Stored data
◇ ◇ ◇ ◇ ◇ ◇ ◇

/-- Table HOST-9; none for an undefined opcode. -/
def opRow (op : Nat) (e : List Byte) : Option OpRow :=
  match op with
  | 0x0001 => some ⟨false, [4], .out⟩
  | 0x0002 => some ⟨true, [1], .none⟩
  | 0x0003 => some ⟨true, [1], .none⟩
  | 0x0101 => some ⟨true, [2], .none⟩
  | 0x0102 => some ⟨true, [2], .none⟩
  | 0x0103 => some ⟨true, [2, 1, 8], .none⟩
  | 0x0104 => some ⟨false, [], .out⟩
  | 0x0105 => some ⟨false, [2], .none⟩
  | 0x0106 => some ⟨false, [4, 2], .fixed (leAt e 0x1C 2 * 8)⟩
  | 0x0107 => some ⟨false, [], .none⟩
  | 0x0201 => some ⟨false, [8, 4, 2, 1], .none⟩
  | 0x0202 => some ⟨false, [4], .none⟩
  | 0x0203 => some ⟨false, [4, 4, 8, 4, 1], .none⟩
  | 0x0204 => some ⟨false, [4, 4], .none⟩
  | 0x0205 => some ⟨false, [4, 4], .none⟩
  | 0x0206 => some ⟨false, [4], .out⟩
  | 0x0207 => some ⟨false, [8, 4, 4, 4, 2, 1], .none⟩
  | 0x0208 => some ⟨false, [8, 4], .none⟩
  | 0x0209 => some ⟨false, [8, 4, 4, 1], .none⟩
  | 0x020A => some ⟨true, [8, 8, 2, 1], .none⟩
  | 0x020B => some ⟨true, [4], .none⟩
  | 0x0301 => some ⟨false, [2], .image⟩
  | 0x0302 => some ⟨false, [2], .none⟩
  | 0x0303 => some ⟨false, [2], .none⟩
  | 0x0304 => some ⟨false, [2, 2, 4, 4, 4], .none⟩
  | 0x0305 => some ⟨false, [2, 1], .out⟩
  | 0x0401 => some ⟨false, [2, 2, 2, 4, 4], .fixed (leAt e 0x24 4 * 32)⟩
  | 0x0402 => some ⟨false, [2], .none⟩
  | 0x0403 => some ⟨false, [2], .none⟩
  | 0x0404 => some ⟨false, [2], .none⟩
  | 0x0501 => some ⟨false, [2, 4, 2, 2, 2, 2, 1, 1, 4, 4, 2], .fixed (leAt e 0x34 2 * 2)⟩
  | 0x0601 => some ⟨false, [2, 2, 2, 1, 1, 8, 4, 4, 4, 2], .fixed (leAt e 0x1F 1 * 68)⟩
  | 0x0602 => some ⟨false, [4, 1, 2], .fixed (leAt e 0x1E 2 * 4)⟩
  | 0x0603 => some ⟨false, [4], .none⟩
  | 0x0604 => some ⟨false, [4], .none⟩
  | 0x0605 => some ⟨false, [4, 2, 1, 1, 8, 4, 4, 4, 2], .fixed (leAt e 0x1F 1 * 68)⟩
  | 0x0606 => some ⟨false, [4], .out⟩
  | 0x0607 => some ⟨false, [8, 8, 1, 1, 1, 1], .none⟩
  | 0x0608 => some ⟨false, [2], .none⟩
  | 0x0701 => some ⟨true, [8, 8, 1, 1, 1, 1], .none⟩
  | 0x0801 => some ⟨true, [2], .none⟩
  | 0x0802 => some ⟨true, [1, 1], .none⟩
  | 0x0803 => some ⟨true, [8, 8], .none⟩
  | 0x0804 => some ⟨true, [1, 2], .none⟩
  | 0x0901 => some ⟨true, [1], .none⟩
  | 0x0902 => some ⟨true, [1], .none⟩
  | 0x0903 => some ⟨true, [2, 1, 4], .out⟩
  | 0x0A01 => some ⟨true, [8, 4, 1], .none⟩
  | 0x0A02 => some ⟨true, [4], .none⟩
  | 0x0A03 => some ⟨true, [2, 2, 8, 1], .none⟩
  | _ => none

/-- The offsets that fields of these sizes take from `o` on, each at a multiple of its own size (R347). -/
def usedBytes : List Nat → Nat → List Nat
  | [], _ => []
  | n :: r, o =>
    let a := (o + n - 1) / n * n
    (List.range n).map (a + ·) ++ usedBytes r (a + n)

◇ ◇ ◇ ◇ ◇ ◇ ◇

Work required
Search the records for the word "List". Copy every line that has it.

Answer below
def opRow (op : Nat) (e : List Byte) : Option OpRow :=
def usedBytes : List Nat → Nat → List Nat
    (List.range n).map (a + ·) ++ usedBytes r (a + n)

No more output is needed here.